If you agree that Wikipedia presents more thorns than roses to academic experts, you have good company: one of Wikipedia’s two founders.
The split between Jimmy Wales and Larry Sanger has a certain Old Testament character: Wales (the Web 2.0 brother) reigns over the miraculous worldwide flourishing of the anonymously and communally edited encyclopedia that nobody predicted, while Sanger wanders in the web wilderness, in stubborn pursuit of distinctly pre-2.0 constructs of expertise.
Nupedia, Sanger’s original attempt to build an expert-authored online encyclopedia (and the predecessor of Wikipedia) crashed and burned. Now Sanger’s back with a similar idea: a “progressive fork” off of Wikipedia called Citizendium. His vision of harnessing “educated, thinking people who read about science or ideas regularly” into rival encyclopedia generation awaits you here.
In Sanger’s new scenario, regular Joes and Janes would be welcome to pitch into Citizendium as long as they deferred to ‘editors’: subject-area specialists who “meet certain benchmark requirements–the same straight-up credentials that the offline world relies on.” These expert editors would claim the right to patrol topics by flashing credentials.
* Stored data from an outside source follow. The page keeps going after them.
-- ==== Sys2Proof/Tests/Slice0.lean ====
section
/-! SUPPORT. Tests, their expected results written out from spec/ (the rule or vector is named at each), and a witness
for the hypotheses of each statement of Certificates/Slice0/Obligations.lean. -/

namespace Sys2Proof.Tests

open Sys2Proof.Machine

/-! ### WellFormed refuses what it should -/

/-- R183: bit 1 of the operand of `W` is 0. -/
theorem test_wellFormed_w_rw : (Instr.w (.lit 0x02)).wellFormed = false := by decide
/-- R183: bit 3 of the operand of `W` is 0. -/
theorem test_wellFormed_w_bl : (Instr.w (.or (.lit 0x30) (.reg .bl))).wellFormed = false := by decide
theorem test_wellFormed_w_ok : (Instr.w (.lit 0xF5)).wellFormed = true := by decide
/-- R184, R252: the operand of `T` is one of the list. -/
theorem test_wellFormed_t : (Instr.t 49).wellFormed = false := by decide
theorem test_wellFormed_t_ok : (Instr.t 4500).wellFormed = true := by decide
/-- R27: CTRL has bits 2:0. -/
theorem test_wellFormed_set_ctrl : (Instr.set .ctrl (.lit 0x08)).wellFormed = false := by decide
/-- R28: ENTRY has bits 1:0. -/
theorem test_wellFormed_set_entry : (Instr.set .entry (.or (.reg .entry) (.lit 0x04))).wellFormed = false := by decide
/-- R29: BL has bit 3. -/
theorem test_wellFormed_set_bl : (Instr.set .bl (.lit 0x01)).wellFormed = false := by decide
theorem test_wellFormed_set_ok : (Instr.set .ctrl (flagUpdate .ctrl Config.blinkOn true)).wellFormed = true := by
  decide
/-- R187: `n[3:1] = 0`. -/
theorem test_wellFormed_pulseNibble : (Instr.pulseNibble (.lit 0x34)).wellFormed = false := by decide
theorem test_wellFormed_pulseNibble_ok : (Instr.pulseNibble (.lit 0x31)).wellFormed = true := by decide

/-! ### Decoding: the codes of R80, the fields in its order, in the byte form of log entry 5 -/

/-- `REQ = 0000`, addr 010 0111, cols 0001 0000, rows 0000 0010, charsize 1. -/
theorem test_decode_init :
    decode [0b00000000, 0b00100111, 0b00010000, 0b00000010, 0b1] = .ok (.init 0x27 16 2 .dots5x10) := rfl
theorem test_decode_begin : decode [0b0001] = .ok .begin := rfl
theorem test_decode_clear : decode [0b0010] = .ok .clear := rfl
theorem test_decode_home : decode [0b0011] = .ok .home := rfl
theorem test_decode_setDisplay : decode [0b0100, 0b1] = .ok (.setDisplay true) := rfl
theorem test_decode_setCursor : decode [0b0101, 0b0] = .ok (.setCursor false) := rfl
theorem test_decode_setBlink : decode [0b0110, 0b1] = .ok (.setBlink true) := rfl
/-- D32: 0 = Left, 1 = Right. -/
theorem test_decode_scroll : decode [0b0111, 0b1] = .ok (.scroll .right) ∧ decode [0b0111, 0b0] = .ok (.scroll .left) :=
  ⟨rfl, rfl⟩
theorem test_decode_setEntryDirection : decode [0b1000, 0b1] = .ok (.setEntryDirection true) := rfl
theorem test_decode_setAutoscroll : decode [0b1001, 0b0] = .ok (.setAutoscroll false) := rfl
theorem test_decode_setBacklight : decode [0b1010, 0b1] = .ok (.setBacklight true) := rfl
/-- col first, then row (R80). -/
theorem test_decode_setCursorPosition : decode [0b1011, 19, 3] = .ok (.setCursorPosition 19 3) := rfl
theorem test_decode_defineGlyph :
    decode [0b1100, 0b111, 0x0E, 0x11, 0x11, 0x1F, 0x11, 0x11, 0x11, 0x00] =
      .ok (.defineGlyph 7 ⟨0x0E, 0x11, 0x11, 0x1F, 0x11, 0x11, 0x11, 0x00⟩) := rfl
theorem test_decode_writeChar : decode [0b1101, 0x41] = .ok (.writeChar 0x41) := rfl
theorem test_decode_writeText : decode [0b1110, 0x48, 0x69] = .ok (.writeText [0x48, 0x69]) := rfl
theorem test_decode_writeText_empty : decode [0b1110] = .ok (.writeText []) := rfl
/-- R82. -/
theorem test_decode_unassigned : decode [0b1111, 0x00] = .error .unknownRequest := rfl
/-- R86: the micro-operations and primitives are no requests. -/
theorem test_encode_none : encode (.w (.lit 0)) = none ∧ encode (.t 1) = none ∧ encode .b = none ∧
    encode (.set .bl (.lit 0)) = none ∧ encode (.pulseNibble (.lit 0)) = none ∧
    encode (.sendByte (.lit 0) .data) = none := ⟨rfl, rfl, rfl, rfl, rfl, rfl⟩
/-- R80: "Operand values outside a field's width cannot be represented". -/
theorem test_reject_reserved : decode [0x0C, 8, 0, 0, 0, 0, 0, 0, 0, 0] = .error .reservedBits ∧
    decode [0x04, 2] = .error .reservedBits ∧ decode [0x00, 0x80, 16, 2, 0] = .error .reservedBits ∧
    decode [0x11] = .error .reservedBits := ⟨rfl, rfl, rfl, rfl⟩
theorem test_reject_length : decode [] = .error .emptyRecord ∧ decode [0x0B, 1] = .error .truncated ∧
    decode [0x02, 0] = .error .trailingBytes ∧ decode [0x0D] = .error .truncated := ⟨rfl, rfl, rfl, rfl⟩

/-- R71, V5: 0xAD carries the nibble 0xA with BL, EN and RS set and RW clear. -/
theorem test_exp8 : decodeExp8 0b10101101 = { data := 0b1010, bl := true, en := true, rw := false, rs := true } := by
  decide
/-- R73: one byte of each class. -/
theorem test_cmd8 :
    decodeCmd8 0b00000001 = some .clearDisplay ∧ decodeCmd8 0b00000011 = some .returnHome ∧
    decodeCmd8 0b00000110 = some (.entryModeSet true false) ∧
    decodeCmd8 0b00001101 = some (.displayControl true false true) ∧
    decodeCmd8 0b00011100 = some (.cursorShift true true) ∧
    decodeCmd8 0b00101000 = some (.functionSet false true false) ∧
    decodeCmd8 0b01111000 = some (.setCgramAddr 0b111000) ∧
    decodeCmd8 0b11010100 = some (.setDdramAddr 0b1010100) := by decide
If several editors with the right credentials claimed a topic, well, “the more the merrier”: disputes among them would be settled “by discipline-oriented editorial workgroups” that would be “staffed only by editors.”
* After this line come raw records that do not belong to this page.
-- ==== Sys2Proof/Machine/Ops.lean ====
section
/-! DEFINITION. The named operations over registers and memory: reads and writes of registers, the free draws and
clobbers (10_state.md R27 to R29), the data accesses with their checks (20_memory.md R63, R64), taking an exception
(60_exceptions.md R410) and returning from one (45_system.md R323). -/

namespace Sys2Proof.Machine

/-- What one step or one meaning answers. -/
abbrev Outcome := Host.Outcome State Fault Refusal

/-! ## Registers -/

/-- `x[n]` (00_scope.md R11). -/
def State.reg (s : State) (n : Reg) : Word := s.regs[n.toNat]'n.isLt

/-- `x[n] <- v` (00_scope.md R11). -/
def State.setReg (s : State) (n : Reg) (v : Word) : State := { s with regs := s.regs.set n.toNat v n.isLt }

/-- `f[n]` (46_fpu.md R351). -/
def State.freg (s : State) (n : FReg) : DWord := s.fregs[n.toNat]'n.isLt

/-- `f[n] <- v` (46_fpu.md R351). -/
def State.setFreg (s : State) (n : FReg) (v : DWord) : State := { s with fregs := s.fregs.set n.toNat v n.isLt }

/-- `pc <- v` (00_scope.md R11). -/
def State.setPc (s : State) (v : Word) : State := { s with pc := v }

/-- PC as an operand: the address of the following instruction (00_scope.md R12). -/
def State.pcNext (s : State) : Word := s.pc + 2#32

/-- Go on with the following instruction (00_scope.md R11). -/
def State.advance (s : State) : State := s.setPc s.pcNext

/-- `c[1] <- v`, LR (10_state.md R40). -/
def State.setLr (s : State) (v : Word) : State := { s with lr := v }

/-- A write of SR's fields (10_state.md R33). -/
def State.setSr (s : State) (r : StatusReg) : State := { s with sr := r }

/-- `SR.T <- b` (10_state.md R35). -/
def State.setT (s : State) (b : Bool) : State := s.setSr (s.sr.withT b)

/-- `SR.S <- b` (10_state.md R36). -/
def State.setS (s : State) (b : Bool) : State := s.setSr (s.sr.withS b)

/-- `sleeping <- b` (45_system.md R320). -/
def State.setSleeping (s : State) (b : Bool) : State := { s with sleeping := b }

/-- The state as the function of FLDCD and that of FSTCD see it: of SR only BL, as IPL "is a mask only"
(60_exceptions.md R421; DESIGN CHOICE, log entry 18). -/
def State.fpuView (s : State) : State := s.setSr { s.sr.masks with ipl := 0#2 }

/-- The state as an unstated `sleep_invalid` sees it: of SR only IPL and BL, which R320 offers; no FPU register, as only FPU
instructions read them (10_state.md R49); no memory byte, as no instruction both accesses memory and raises SLEEP
(60_exceptions.md R422; DESIGN CHOICE, log entry 13). -/
def State.sleepView (s : State) : State :=
  { s.setSr s.sr.masks with fregs := Vector.replicate 16 0#64, mem := { fill := 0#8, cells := [] } }

/-! ## Control registers -/

/-- `c[n]` as a source: PC reads as the following instruction's address; the unnamed numbers hold nothing
(10_state.md R48, 45_system.md R324, R326). -/
def State.creg (s : State) (n : CReg) : Option Word :=
  match n with
  | 0#4 => some s.pcNext
  | 1#4 => some s.lr
  | 2#4 => some s.sr.toWord
  | 3#4 => some s.vbr
  | 4#4 => some s.spc
  | 5#4 => some s.ssp
  | 6#4 => some s.gbr
  | 7#4 => some s.tbr
  | 11#4 => some s.exsr
  | 12#4 => some s.ssr
  | _ => none

/-- `c[n] <- v`: C0 and the unnamed numbers cannot be written (45_system.md R324, R325). -/
def State.setCreg (s : State) (n : CReg) (v : Word) : Option State :=
  match n with
  | 1#4 => some (s.setLr v)
  | 2#4 => some (s.setSr (StatusReg.ofWord v))
  | 3#4 => some { s with vbr := v }
  | 4#4 => some { s with spc := v }
  | 5#4 => some { s with ssp := v }
  | 6#4 => some { s with gbr := v }
  | 7#4 => some { s with tbr := v }
  | 11#4 => some { s with exsr := v }
  | 12#4 => some { s with ssr := v }
  | _ => none

/-! ## Free values and clobbers -/

/-- `x[n] <- undef32()`: a fresh free word (00_scope.md R11). -/
def State.drawReg (s : State) (n : Reg) : State :=
  { s.setReg n (Config.freeWord s.draws) with draws := s.draws + 1 }

/-- `SR.T <- undef1()`: a fresh free bit (00_scope.md R11). -/
def State.drawT (s : State) : State :=
  { s.setT (Config.freeBit s.draws) with draws := s.draws + 1 }

/-- A register becomes undefined unless it is the instruction's named destination (10_state.md R27, R28). -/
def State.clobber (s : State) (n : Reg) (dst : Option Reg) : State := if dst = some n then s else s.drawReg n

/-- The clobber of a use of DLR (10_state.md R27 item 2). -/
def State.dlrClobber (s : State) (dst : Option Reg) : State := s.clobber dlr dst

/-- The clobber of a MOV.x operation; a store names no destination (40_load_store.md R120). -/
def State.movClobber (s : State) (dst : Option Reg) : State := (s.clobber dlr dst).clobber dhr dst

/-- The clobber of a branch, taken or not (42_branch.md R220). -/
def State.branchClobber (s : State) : State := ((s.drawReg dlr).drawReg dhr).drawT

/-! ## MemMap and bytes -/

/-- The region an address lies in: the first that has it (20_memory.md R73; log entry 20). -/
def regionAt (cfg : Config) (a : Nat) : Option Region :=
  cfg.memMap.find? fun r => decide (r.base ≤ a) && decide (a < r.base + r.size)

/-- The address belongs to a device (20_memory.md R72). -/
def State.isDevice (s : State) (a : Nat) : Bool :=
  match regionAt s.cfg a with
  | some r => r.kind == .device
  | none => false

/-- The address of byte `i` of an access, modulo 2^32 (20_memory.md R67, R80). -/
def byteAddr (a : Word) (i : Nat) : Nat := (a + BitVec.ofNat 32 i).toNat

/-- The addresses of an access of `n` bytes, lowest first. -/
def accessAddrs (a : Word) (n : Nat) : List Nat := (List.range n).map (byteAddr a)

/-- The checks of an access in their order: alignment, existence, permission (20_memory.md R63, R64). -/
def State.checkAccess (s : State) (a : Word) (n : Nat) (allows : Region → Bool) (misaligned denied : Half) :
    Option Half :=
  if !s.cfg.misalignedOk && a.toNat % n != 0 then some misaligned
  else if (accessAddrs a n).any fun b => (regionAt s.cfg b).isNone then some 0x8000#16
  else if (accessAddrs a n).any fun b => !(regionAt s.cfg b).any allows then some denied
  else none

/-- The byte a read of one address gives: the memory's byte, or a device's answer, which is a free value
(20_memory.md R72). -/
def State.byteAt (s : State) (draw : Nat) (a : Nat) : Byte :=
  if s.isDevice a then Config.deviceByte draw a else s.mem.read a

/-- The bytes of an access, lowest address first. -/
def State.loadBytes (s : State) (a : Word) (n : Nat) : List Byte :=
  (List.range n).map fun i => s.byteAt (s.draws + i) (byteAddr a i)

/-- A read that touches a device uses up free values and is seen by the environment (20_memory.md R72). -/
def State.noteLoad (s : State) (a : Word) (n : Nat) : State :=
  if (accessAddrs a n).any s.isDevice then
    { s with draws := s.draws + n, devLog := .read ((accessAddrs a n).filter s.isDevice) :: s.devLog }
  else s

/-- Store one byte: memory takes it, a device's bytes go to the environment (20_memory.md R72). -/
def State.storeCell (s : State) (c : Host.Cell) : State :=
  if s.isDevice c.1 then s
  else { s with mem := s.mem.write c.1 c.2, stored := insertAddr c.1 s.stored }

/-- The (address, byte) pairs of a stored value, little-endian (20_memory.md R61). -/
def cellsOf {w : Nat} (a : Word) (n : Nat) (v : BitVec w) : List Host.Cell :=
  (List.range n).map fun i => (byteAddr a i, v.extractLsb' (8 * i) 8)

/-- Store all the bytes of one access. -/
def State.storeCells (s : State) (cs : List Host.Cell) : State :=
  let t := cs.foldl State.storeCell s
  if cs.any fun c => s.isDevice c.1 then
    { t with devLog := .write (cs.filter fun c => s.isDevice c.1) :: t.devLog }
  else t

/-- Bytes, lowest first, as one little-endian value (20_memory.md R61). -/
def leWord (w : Nat) (bs : List Byte) : BitVec w :=
  bs.foldr (fun b acc => (acc <<< 8) ||| b.setWidth w) 0#w

/-- `MemRead(a, n)`: the bytes and the state after, or the code to raise (20_memory.md R63). -/
def State.memRead (s : State) (a : Word) (n : Nat) : Except Half (List Byte × State) :=
  match s.checkAccess a n Region.read 0x8009#16 0x8001#16 with
  | some code => .error code
  | none => .ok (s.loadBytes a n, s.noteLoad a n)

/-- `MemWrite(a, n, v)`: the state after, or the code to raise (20_memory.md R64). -/
def State.memWrite {w : Nat} (s : State) (a : Word) (n : Nat) (v : BitVec w) : Except Half State :=
  match s.checkAccess a n Region.write 0x800A#16 0x8002#16 with
  | some code => .error code
  | none => .ok (s.storeCells (cellsOf a n v))

/-! ## Taking an exception, and the return -/

/-- Trap entry (60_exceptions.md R410): save PC, SP and SR, set BL, RB and MD, put the code in EXSR, wake, and go on at
`VBR + off`. -/
def State.trapEntry (s : State) (code : Half) (off : Word) (ret : Word) : State :=
  { s with
    spc := ret
    ssp := s.reg sp
    ssr := s.sr.toWord
    sr := s.sr.entered
    exsr := code.setWidth 32
    sleeping := false
    pc := s.vbr + off }

/-- The address a general fault saves (60_exceptions.md R412, parameter `FAULT_SPC`). -/
def State.faultRet (s : State) : Word :=
  match s.cfg.faultSpc with
  | .faulting => s.pc
  | .following => s.pcNext
  | .drawn => if Config.freeBit s.draws then s.pc else s.pcNext

/-- A drawn fault address uses up one free value. -/
def State.faultDrawn (s : State) : State :=
  match s.cfg.faultSpc with
  | .drawn => { s with draws := s.draws + 1 }
  | _ => s

/-- `raise E(code)`, a general fault, from the state before the instruction (00_scope.md R11, 60_exceptions.md R410,
R414). With SR.BL = 1 the spec gives no behaviour (R423). -/
def State.raise (s : State) (code : Half) : Outcome :=
  if s.sr.bl then .fault (.exceptionWhileBlocked code s.pc)
  else .next (s.faultDrawn.trapEntry code 0x08#32 s.faultRet)

/-- A software interrupt: the following instruction is saved and the vector is `VBR + 0x10` (60_exceptions.md R411, R412,
R423). -/
def State.softInterrupt (s : State) (code : Half) : Outcome :=
  if s.sr.bl then .fault (.exceptionWhileBlocked code s.pc)
  else .next (s.trapEntry code 0x10#32 s.pcNext)

/-- The return from an exception (45_system.md R323): PC, SP and SR from SPC, SSP and SSR, then RB cleared. -/
def State.trapReturn (s : State) : State :=
  ((s.setReg sp s.ssp).setSr { StatusReg.ofWord s.ssr with rb := false }).setPc s.spc

/-- A reserved operand value: stop, naming the word and its address (30_encoding.md R105). -/
def State.reserved (s : State) (i : Instr) : Outcome := .fault (.reservedOperand (encode i) s.pc)

/-- An instruction of a part the implementation lacks (46_fpu.md R350). -/
def State.absent (s : State) (i : Instr) : Outcome := .fault (.partAbsent (encode i) s.pc)

/-! ## Whole instructions over one access -/

/-- A load: read, then let `done` write the destination, the clobber and the pc. -/
def State.loadThen (s : State) (a : Word) (n : Nat) (done : List Byte → State → State) : Outcome :=
  match s.memRead a n with
  | .error code => s.raise code
  | .ok (bs, t) => .next (done bs t)

/-- A store: write, then let `done` do the clobber, SP and the pc. -/
def State.storeThen {w : Nat} (s : State) (a : Word) (n : Nat) (v : BitVec w) (done : State → State) : Outcome :=
  match s.memWrite a n v with
  | .error code => s.raise code
  | .ok t => .next (done t)

/-- PUSH of `n` bytes: the slot below SP is written before SP changes (40_load_store.md R144). -/
def State.push {w : Nat} (s : State) (n : Nat) (v : BitVec w) : Outcome :=
  let a := s.reg sp - BitVec.ofNat 32 n
  s.storeThen a n v fun t => (t.setReg sp a).advance

/-- POP of `n` bytes: SP moves up, then `dst` takes the value (40_load_store.md R145). -/
def State.pop (s : State) (n : Nat) (dst : List Byte → State → State) : Outcome :=
  s.loadThen (s.reg sp) n fun bs t => (dst bs (t.setReg sp (s.reg sp + BitVec.ofNat 32 n))).advance

end Sys2Proof.Machine
end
Wikipedian anonymity is quite obviously out of the question here. If the world of Wikipedia is mythically flat — built by faceless if not selfless peers — Citizendium is stunningly hierarchical, as if brandishing one’s identity could settle most any question of authority. One can easily imagine, though, a “straight-up credentials” demolition derby: institutions impugned, publications trashed, countries belittled, research areas broadswiped. If the offline world relies on credentials, it also relies on heterogeneity, microclimates, and quite local constructs of authority.
Citizendium would begin by mirroring Wikipedia, and, presumably, refine this populist chaff into premium wheat. Expertise standing on the shoulders of undifferentiated pygmies, as it were. And since Citizendium content would be freely available under the GNU Free Documentation License, Wikipedia could in theory suck the refined content back into itself, without directly compromising on its disdain for egghead experts.
The reigning smackdown of Citizendium is Clay Shirky’s blog post last month entitled Larry Sanger, Citizendium, and the Problem of Expertise — a precise attack that drew a defensive response from Sanger. I generally agree with Shirky, who sees disaster looming in Sanger’s dream of a self-certifying expertocracy shorn of institutional context. Shirky’s concluding dismissal, however, gives me pause:
Sanger is an incrementalist, and assumes that the current institutional framework for credentialling experts and giving them authority can largely be preserved in a process that is open and communally supported. The problem with incrementalism is that the very costs of being an institution, with the significant overhead of process, creates a U curve — it’s good to be a functioning hierarchy, and its good to be a functioning community with a core group, but most of the hybrids are less fit than either of the end points.
Such categorization is ominous for any of us skating the half-pipe of that ‘U’: those of us, that is, applying social software to learning environments. Ours is a hierarchical world, we want to build communally supported processes: are we doomed to hybrid mush? Admittedly, even the most starry-eyed 2.0 prophets have trouble describing how communal software is to work its magic, once it’s scooped out of the vast flickring seas and let loose within the tiny microclimate of a classroom. Yochai Benkler, for example, says much about networked production of educational texts, but little about peer production within a class (in, for example, his article Common Wisdom:. Peer Production of Educational Materials).
If social software depends on scale — the happy fact of human diversity that guarantees that someone, somewhere, is bound to perform a necessary function — then what happens when your field is winnowed down to, say, eight bright-eyed students with the same major? If your software is thoughtlessly cribbed from a quite different environment, one that depends on scale or interconnection that is foreign or even inimical to a classroom, you’re courting failure. Shirky’s notion of situated software — “small, purpose-built apps” — is well worth bearing in mind in this respect.
Whatever the tool it’s using, customized or off-the-rack, a classroom exists in a microclimate that consists not just of a gaggle of students, however skilled and productively interactive — it also contains a super-entity, an authority akin to Sanger’s editor: the credentialed teacher (and plenty of other shadowy figures behind her — but we won’t go into that here). Whatever is peer-produced in such an environment will be some fairly complicated blend of authoritative fiat and collaborative discovery. It will be as forced as it is fortuitous — a provenance quite different from Wikipedia, but perhaps a bit like Citizendium. However quixotic Sanger’s dream of expertise within a collaborative framework may seem, and however displaced onto a grudge match with Wikipedia it may be, it is worth tracking from the curvy heart of the U.